-- ==== Sys2Proof/Certificates/Slice0/Obligations.lean ====
section
/-!
DEFINITION. The statements about the machine.
-/

open Sys2Proof Sys2Proof.Machine

/-! ### Steps, idling and the stores -/

/-- A step takes the command at the front of the queue and is that command's effect with the queue's rest. -/
def Obligations.StepRunsFront : Prop :=
  ∀ (c : Instr) (rest : List Instr) (s : State), s.pending = c :: rest → step s = exec c { s with pending := rest }

/-- With no command waiting, a step is one fa cycle: the cycle count rises by 1, and the weight stores, the scratch and the flash are
as before (the model's choice, log 1). -/
def Obligations.IdleStepIsOneCycle : Prop :=
  ∀ s : State, s.pending = [] → ∃ d, step s = .next { s with dev := d } ∧ d = s.dev.tick ∧ d.cycle = s.dev.cycle + 1

/-- The memories of the reset state are in canonical form. -/
def Obligations.ResetIsSafe : Prop := Safe State.reset

/-- Every step that goes on keeps the weight stores, the scratch and the flash in canonical form. -/
def Obligations.StepKeepsSafe : Prop := ∀ s t : State, Safe s → step s = .next t → Safe t

/-- A command leaves the commands behind it as they are. -/
def Obligations.CommandKeepsQueue : Prop := ∀ (c : Instr) (s t : State), exec c s = .next t → t.pending = s.pending

/-- Only a weight-store write or a reset changes a weight store; only a configuration write, a scratch store or a reset changes a
scratch; only the scoresheet's and the journal's commands and the boot change the flash. -/
def Obligations.StoresChangeByNamedCommands : Prop :=
  ∀ (c : Instr) (s t : State), exec c s = .next t →
    (c.changesWeights = false → t.wmem = s.wmem) ∧ (c.changesScratch = false → t.scr = s.scr) ∧
    (c.changesFlash = false → t.flash = s.flash)

/-- No step is refused, and only a memory access stops the machine: one whose address lies beyond the installed memory (R260). MEM_ACCESS
of a request whose bytes reach beyond the installed memory stops with that address, and not of a request within it (log 4, R260). -/
def Obligations.MissingMemoryStops : Prop :=
  (∀ (s : State) (r : Refusal), step s ≠ .refused r) ∧
  (∀ (s : State) (f : Fault), step s = .fault f →
    ∃ p tag rest pa, s.pending = .memAccess p tag :: rest ∧ f = .noMemory pa ∧ s.dev.memMissing p tag = some pa) ∧
  (∀ (p : Fin 4) (tag : Fin 256) (s : State) (r : MemReq), s.dev.reqAt p tag = some r → r.done = false →
      (s.dev.ddrCap < r.pa + r.len → exec (.memAccess p tag) s = .fault (.noMemory r.pa)) ∧
      (r.pa + r.len ≤ s.dev.ddrCap → exec (.memAccess p tag) s = .next { s with dev := s.dev.memAccess p tag }))

/-- After reset no domain holds an image, no core is fenced or isolated, no page has a raised cause, nothing is queued, no translation
is held and no command is in progress. -/
def Obligations.ResetLeavesNothingLoaded : Prop :=
  (∀ m : Fin 4, State.reset.dev.dstate m = 0 ∧ State.reset.dev.held m = false ∧ State.reset.dev.running m = false) ∧
  (∀ c : Fin 32, State.reset.dev.fenced c = false ∧ State.reset.dev.isolated c = false) ∧
  (∀ pg : Fin 0x200, State.reset.dev.rd (pg * 4096) Reg.HDR.FLT_STAT = 0) ∧
  (∀ q, State.reset.dev.qHead q = []) ∧ State.reset.dev.mem.reqs = [] ∧ State.reset.dev.mem.shared = [] ∧
  State.reset.dev.ldr.queue = [] ∧ State.reset.pending = []

/-! ### The command processor (R369 to R375) -/

/-- NOP, READ_KEY, SIGNAL, FENCE_WAIT and BARRIER at the head of a command ring run: each completes with its result, or begins its
wait with its object's waiters counted (R369, R305, R374, R375). -/
def Obligations.HostCommandsExecute : Prop :=
  (∀ (r : Fin 64) (s : State) (c : RingCmd), s.dev.cmdBegin r 0x00 = some c →
    GivesDev (.nop r) s (fun d => d = { s.dev with hp := d.hp } ∧
      d.cmdOf r = some { c with stage := 2, result := 0, detail := 0, aux := 0, entry1 := 0 })) ∧
  (∀ (r : Fin 64) (s : State) (c : RingCmd), s.dev.cmdBegin r 0x07 = some c → s.dev.ldr.keyValid = true →
    GivesDev (.readKey r) s (fun d => d = { s.dev with hp := d.hp } ∧
      d.cmdOf r = some { c with stage := 2, result := 0, detail := 0, aux := s.dev.ldr.epoch
                                entry1 := leNat (beBytes 32 s.dev.ldr.key.toNat) })) ∧
  (∀ (r : Fin 64) (s : State) (c : RingCmd), s.dev.cmdBegin r 0x0A = some c →
    s.dev.flag (Pg.sync (c.field 24 2)) Reg.SYNC.MODE = false → s.dev.flag (Pg.sync (c.field 24 2)) Reg.SYNC.IRQ_EN = false →
    GivesDev (.signal r) s (fun d => d = { s.dev with hp := d.hp, regs := d.regs } ∧
      d.syncValue (c.field 24 2) = min (s.dev.syncValue (c.field 24 2) + c.field 32 8) (2 ^ 64 - 1) ∧
      d.cmdOf r = some { c with stage := 2, result := 0, detail := 0, aux := 0, entry1 := 0 })) ∧
  (∀ (r : Fin 64) (s : State) (c : RingCmd), s.dev.cmdBegin r 0x0B = some c →
    GivesDev (.fenceWait r) s (fun d => d = { s.dev with hp := d.hp, regs := d.regs } ∧
      d.rd (Pg.sync (c.field 24 2)) Reg.SYNC.WAITERS =
        min (s.dev.rd (Pg.sync (c.field 24 2)) Reg.SYNC.WAITERS + 1) (2 ^ Reg.SYNC.WAITERS.w - 1) ∧
      d.cmdOf r = some { c with stage := 1, target := c.field 32 8, at_ := s.dev.cycle })) ∧
  (∀ (r : Fin 64) (s : State) (c : RingCmd), s.dev.cmdBegin r 0x0C = some c →
    s.dev.flag (Pg.sync (c.field 24 2)) Reg.SYNC.MODE = true → s.dev.flag (Pg.sync (c.field 24 2)) Reg.SYNC.IRQ_EN = false →
    s.dev.rd (Pg.sync (c.field 24 2)) Reg.SYNC.ARRIVED + 1 < s.dev.rd (Pg.sync (c.field 24 2)) Reg.SYNC.PARTIES →
    GivesDev (.barrier r) s (fun d => d = { s.dev with hp := d.hp, regs := d.regs } ∧
      d.rd (Pg.sync (c.field 24 2)) Reg.SYNC.ARRIVED = s.dev.rd (Pg.sync (c.field 24 2)) Reg.SYNC.ARRIVED + 1 ∧
      d.syncValue (c.field 24 2) = s.dev.syncValue (c.field 24 2) ∧
      d.cmdOf r = some { c with stage := 1, target := s.dev.syncValue (c.field 24 2) + 1, at_ := s.dev.cycle }))

/-- FENCE_WAIT_COMPLETE, BARRIER_COMPLETE and WAIT_TIMEOUT end a wait: the result is 0 when VALUE has reached the target and 0x32 when
TIMEOUT_US has passed; AUX carries VALUE[31:0] and the object has one waiter less (R375). -/
def Obligations.WaitsEnd : Prop :=
  (∀ (r : Fin 64) (s : State) (c : RingCmd), s.dev.cmdWaits r 0x0B = some c → c.target ≤ s.dev.syncValue (c.field 24 2) →
    GivesDev (.fenceWaitComplete r) s (fun d => d = { s.dev with hp := d.hp, regs := d.regs } ∧
      d.rd (Pg.sync (c.field 24 2)) Reg.SYNC.WAITERS = s.dev.rd (Pg.sync (c.field 24 2)) Reg.SYNC.WAITERS - 1 ∧
      d.cmdOf r = some { c with stage := 2, result := 0, detail := 0, aux := s.dev.syncValue (c.field 24 2) % 2 ^ 32, entry1 := 0 })) ∧
  (∀ (r : Fin 64) (s : State) (c : RingCmd), s.dev.cmdWaits r 0x0C = some c → c.target ≤ s.dev.syncValue (c.field 24 2) →
    GivesDev (.barrierComplete r) s (fun d => d = { s.dev with hp := d.hp, regs := d.regs } ∧
      d.rd (Pg.sync (c.field 24 2)) Reg.SYNC.WAITERS = s.dev.rd (Pg.sync (c.field 24 2)) Reg.SYNC.WAITERS - 1 ∧
      d.cmdOf r = some { c with stage := 2, result := 0, detail := 0, aux := s.dev.syncValue (c.field 24 2) % 2 ^ 32, entry1 := 0 })) ∧
  (∀ (r : Fin 64) (s : State) (c : RingCmd), s.dev.cmdOf r = some c → c.stage = 1 → (c.opc = 0x0B ∨ c.opc = 0x0C) →
    0 < c.timeout → c.at_ + usCycles c.timeout ≤ s.dev.cycle → s.dev.syncValue (c.field 24 2) < c.target →
    GivesDev (.waitTimeout r) s (fun d => d = { s.dev with hp := d.hp, regs := d.regs } ∧
      d.rd (Pg.sync (c.field 24 2)) Reg.SYNC.WAITERS = s.dev.rd (Pg.sync (c.field 24 2)) Reg.SYNC.WAITERS - 1 ∧
      d.cmdOf r = some { c with stage := 2, result := 0x32, detail := 0, aux := s.dev.syncValue (c.field 24 2) % 2 ^ 32, entry1 := 0 }))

=======

## WORK INSTRUCTIONS
Give back precisely the lines above that start at the line containing "def Obligations.ResetLeavesNothingLoaded : Prop" and end at the line containing "0x0A = some c →", inclusive. No other lines belong in the output.

## EXERCISE RESPONSE
def Obligations.ResetLeavesNothingLoaded : Prop :=
  (∀ m : Fin 4, State.reset.dev.dstate m = 0 ∧ State.reset.dev.held m = false ∧ State.reset.dev.running m = false) ∧
  (∀ c : Fin 32, State.reset.dev.fenced c = false ∧ State.reset.dev.isolated c = false) ∧
  (∀ pg : Fin 0x200, State.reset.dev.rd (pg * 4096) Reg.HDR.FLT_STAT = 0) ∧
  (∀ q, State.reset.dev.qHead q = []) ∧ State.reset.dev.mem.reqs = [] ∧ State.reset.dev.mem.shared = [] ∧
  State.reset.dev.ldr.queue = [] ∧ State.reset.pending = []

/-! ### The command processor (R369 to R375) -/

/-- NOP, READ_KEY, SIGNAL, FENCE_WAIT and BARRIER at the head of a command ring run: each completes with its result, or begins its
wait with its object's waiters counted (R369, R305, R374, R375). -/
def Obligations.HostCommandsExecute : Prop :=
  (∀ (r : Fin 64) (s : State) (c : RingCmd), s.dev.cmdBegin r 0x00 = some c →
    GivesDev (.nop r) s (fun d => d = { s.dev with hp := d.hp } ∧
      d.cmdOf r = some { c with stage := 2, result := 0, detail := 0, aux := 0, entry1 := 0 })) ∧
  (∀ (r : Fin 64) (s : State) (c : RingCmd), s.dev.cmdBegin r 0x07 = some c → s.dev.ldr.keyValid = true →
    GivesDev (.readKey r) s (fun d => d = { s.dev with hp := d.hp } ∧
      d.cmdOf r = some { c with stage := 2, result := 0, detail := 0, aux := s.dev.ldr.epoch
                                entry1 := leNat (beBytes 32 s.dev.ldr.key.toNat) })) ∧
  (∀ (r : Fin 64) (s : State) (c : RingCmd), s.dev.cmdBegin r 0x0A = some c →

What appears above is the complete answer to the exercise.